Even without his salary as London mayor, Boris Johnson is comfortably in the UK's top 1% of earners. On top of his salary as an MP of £74,900 a year, Johnson makes £275,000 annually from a weekly column in the Daily Telegraph and more still from book projects.
But following Johnson's shock appointment as foreign secretary by Theresa May, he becomes subject to the UK's strict ministerial code, which is likely to require him to give up his outside work.
The foreign secretary receives a total salary of £135,527, which includes his salary as an MP.
Johnson's earnings from the Telegraph and his role as an MP is worth just under £350,000 a year, excluding any book royalties.

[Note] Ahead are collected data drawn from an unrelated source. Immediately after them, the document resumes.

-- ==== Sys2Proof/Tests/Slice0.lean ====
section
/-! SUPPORT. Tests: ill-formed commands are refused; frames are read as the catalogue says; single steps give what the
document's worked cases give; and for every hypothesis of a statement a state that meets it. -/

open Sys2Proof Sys2Proof.Machine

namespace Sys2Proof.Tests

set_option Elab.async false

/-! ### Helpers -/

/-- The state after a command, on which every command of this part completes. -/
def after (c : Instr) (s : State) : State :=
  match exec c s with
  | .next t => t
  | _ => s

/-- Bytes from numbers. -/
def bytes (xs : List Nat) : List Byte := xs.map byte

/-- The state right after reset. -/
abbrev s0 : State := State.reset

/-- Reset, with voice v in a phase, playing for a part. -/
def withPhase (v : VoiceId) (p : PartId) (ph : VoicePhase) (s : State) : State :=
  s.setVoice v { s.voice v with phase := ph, part := p }

/-- The note of key 60 with velocity 100. -/
def noteC : Note := { key := 60, velocity := 100 }

/-- V0 sounds key 60 for P0. -/
def sounding : State := withPhase 0 0 (.gated noteC false none) s0

/-- A reply that waits in a link's front end. -/
def someReply : Reply := okReply 0x01 false false []

/-- A morph of CUTOFF of P0 under way: 2000 to 10000 in 1000 ms on the template 100, 512, 924 (4.5). -/
def morph (elapsed : Nat) (curve : Curve) : Morph :=
  { origin := .a
    entries := [{ index := 8, start := 2000, target := 10000, prior := 2000, switched := false }]
    total := 1000, elapsed, curve, taken := 0 }

/-- The part P0 in that morph. -/
def morphingState (elapsed : Nat) : State :=
  { (s0.setSlot 0 (some (morph elapsed .template))) with template := { l1 := 100, l2 := 512, l3 := 924 } }

/-- A measurement of OSC-A of V3 at anchor 3 in a phase (7.10). -/
def measurement (attempt : Nat) (phase : MeasurePhase) : Measurement :=
  { voice := 3, osc := 6, anchor := 3, attempt, phase, timer := 250 }

/-- The current place of a run that measures OSC-A of V3 at anchor 3. -/
def current : Current := { voice := 3, second := false, anchor := 3, aResult := none }

/-- A run over V3 alone. -/
def run (c : Option Current) : Run :=
  { mode := .background, requester := some .a, queue := [], current := c, marks := [(3, false)], passCount := 0
    failCount := 0 }

/-- An empty candidate of oscillator 6. -/
def candidate : CalCandidate := { osc := 6, entries := Vector.replicate 8 none }

/-- V3 is measured in a phase. -/
def measured (attempt : Nat) (phase : MeasurePhase) (counter : Nat) : State :=
  { withPhase 3 0 (.tuning 26624) s0 with
    measurement := some (measurement attempt phase), periodCounter := counter, run := some (run (some current))
    candidate := some candidate }

/-- A line with a parser state and bytes in its FIFO. -/
def lineState (parser : ParserState) (xs : List LineByte) (pacing : Option Nat) : State :=
  { s0 with lineUnit := { s0.lineUnit with parser, fifo := xs, pacing } }

/-- A good byte. -/
def good (n : Nat) : LineByte := { good := true, value := byte n }

/-- Control K0 with a seed. -/
def seeded (x : Seeded) (motion : Motion) : State :=
  { s0.setControl 0 { s0.control 0 with seed := some x, motion } with
    scanner := { s0.scanner with round := some { address := 0, phase := .converting 0 } } }

/-! ### Ill-formed commands -/

theorem smoke_long_payload : (Instr.keyOn .a (List.replicate 251 0)).wf = false := by decide +kernel
theorem smoke_full_payload : (Instr.stageWrite .a (List.replicate 250 0)).wf = true := by decide +kernel
theorem smoke_unknown_empty : (Instr.unknownRequest .a []).wf = false := by decide +kernel
theorem smoke_unknown_is_fetch : (Instr.unknownRequest .a (bytes [0, 0])).wf = false := by decide +kernel
theorem smoke_unknown_is_known : (Instr.unknownRequest .a (bytes [0x53, 0])).wf = false := by decide +kernel
theorem smoke_unknown_code : (Instr.unknownRequest .a (bytes [0x7F, 0])).wf = true := by decide +kernel
theorem smoke_unknown_length : (Instr.unknownRequest .a (bytes [0x53, 1])).wf = true := by decide +kernel
theorem smoke_fetch_none : (Instr.fetch .b 0).wf = false := by decide +kernel
theorem smoke_busy_none : (Instr.requestBusyDiscard .b 0).wf = false := by decide +kernel
theorem smoke_reset_none : (Instr.frameDuringReset .b 0).wf = false := by decide +kernel

/-! ### Frames as the catalogue spells them (R175, R177, R182) -/

theorem test_frame_key_on : decodeFrame .a (bytes [0x01, 3, 0, 60, 100]) = .keyOn .a (bytes [0, 60, 100]) := by
  decide +kernel
theorem test_frame_param_set :
    decodeFrame .b (bytes [0x10, 4, 4, 1, 5, 0]) = .paramSet .b (bytes [4, 1, 5, 0]) := by decide +kernel
theorem test_frame_map_knob : decodeFrame .a (bytes [0x20, 4, 40, 1, 9, 1]) = .mapKnob .a (bytes [40, 1, 9, 1]) := by
  decide +kernel
theorem test_frame_tune_start : decodeFrame .a (bytes [0x30, 3, 1, 0, 0]) = .tuneStart .a (bytes [1, 0, 0]) := by
  decide +kernel
theorem test_frame_voice_read : decodeFrame .a (bytes [0x42, 2, 0, 16]) = .voiceRead .a (bytes [0, 16]) := by
  decide +kernel
theorem test_frame_status : decodeFrame .b (bytes [0x53, 0]) = .status .b [] := by decide +kernel
theorem test_frame_reset_device : decodeFrame .b (bytes [0x62, 0]) = .resetDevice .b [] := by decide +kernel
theorem test_frame_fetch : decodeFrame .a (bytes [0, 0, 0, 0, 0]) = .fetch .a 5 := by decide +kernel
theorem test_frame_short : decodeFrame .a (bytes [0x01]) = .unknownRequest .a (bytes [0x01]) := by decide +kernel
theorem test_frame_unknown : decodeFrame .a (bytes [0x06, 0]) = .unknownRequest .a (bytes [0x06, 0]) := by
  decide +kernel
theorem test_frame_long : decodeFrame .a (bytes [0x53, 251]) = .unknownRequest .a (bytes [0x53, 251]) := by
  decide +kernel

/-! ### Single steps -/

/-- R11, R6: the first note takes V0 with serial 1; R161: position 15360. -/
theorem test_key_on_first_note :
    (after (.keyOn .a (bytes [0, 60, 100])) s0).voice 0 =
        { s0.voice 0 with phase := .gated noteC false none, serial := 1 }
      ∧ ((after (.keyOn .a (bytes [0, 60, 100])) s0).glide 0).position = 15360 := by decide +kernel

/-- R7: velocity 0 is taken as 1, and 200 as 127 with CLAMPED. -/
theorem test_key_on_velocity :
    ((after (.keyOn .a (bytes [0, 60, 0])) s0).voice 0).velocity = 1
      ∧ ((after (.keyOn .a (bytes [0, 60, 200])) s0).voice 0).velocity = 127
      ∧ ((after (.keyOn .a (bytes [0, 60, 200])) s0).link .a).inProcess.map (·.flags.clamped) = some true := by
  decide +kernel

/-- R20: RELEASED with the part's default window of 500 ms. -/
theorem test_key_off : ((after (.keyOff .b (bytes [0, 60])) sounding).voice 0).phase = .released noteC 0 500 := by
  decide +kernel

/-- R44: HOLD of P0 and P3. -/
theorem test_hold :
    (allParts.map fun p => ((after (.hold .a (bytes [9, 1])) s0).perfOf p).hold) = [true, false, false, true] := by
  decide +kernel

This suggests Johnson could lose more than £200,000 a year on his current income – more than seven times the UK median full-time salary – unless May amends the ministerial code to reverse recent precedent and allow her cabinet ministers to keep second jobs.
Johnson, who was a journalist before he entered politics, has continued writing throughout his political career. His primary outlet is his weekly 1,100-word Telegraph column, for which he receives £275,000 a year – a rate in excess of £5 per word, making him one of the world's best-paid writers.
Johnson's official declarations on the register of members' interests – where MPs are obliged to note outside earnings – says he spends "10 hrs" on the column, equating to an hourly wage of around £2,290.
During the EU referendum and its aftermath, Johnson used his column to make some of his biggest campaign announcements. In March he used his column to announce he was supporting the ultimately successful Vote Leave campaign, and on the Monday after the referendum he used a column to set out his plan for post-Brexit Britain.
Johnson is now subject to the ministerial code, which governs appropriate behaviour while in office with regard to outside financial interests as well as how MPs handle advisers and civil servants.
One of the prime goals of the code is for ministers to "ensure that no conflict arises, or could be perceived to arise, between their public duties and their private interests". Johnson may be able to keep his role if he is advised by his permanent secretary there is no risk of a perceived conflict of interest resulting from his £275,000-a-year column.
Generally these steps include ceasing all outside paid work, while previous prime ministers have either sold any outside shareholdings or placed them in "blind trusts" over which they have no control. The rules also forbid accepting high-value hospitality and restrict former ministers from taking certain roles for up to two years after their resignation.
Johnson also receives a substantial income from royalties of his published books. He has also, since becoming an MP, received a payment of £88,000 as an advance for a book "as yet unwritten". Johnson's latest declaration, updated 6 June this year, said he had spent zero hours on the project so far.
The advance appears to be the first instalment of payment for a biography of Shakespeare Johnson has been commissioned to produce in a deal reportedly worth £500,000. The book is scheduled for publication in October 2016, to coincide with the 400th anniversary of the Bard's death.
The book's Amazon listing shows the book as due for publication by October this year, just three months into Johnson's new job.
BuzzFeed News asked a representative of Boris Johnson what the current status of his book and advance was, but did not receive a response.
Johnson has already taken two pay cuts so far since becoming an MP. When he was elected and still serving as London mayor, he voluntarily reduced his mayoral salary from £5,791 per month to £3,982. After being succeeded as London mayor by Labour's Sadiq Khan, he has now also lost this source of income.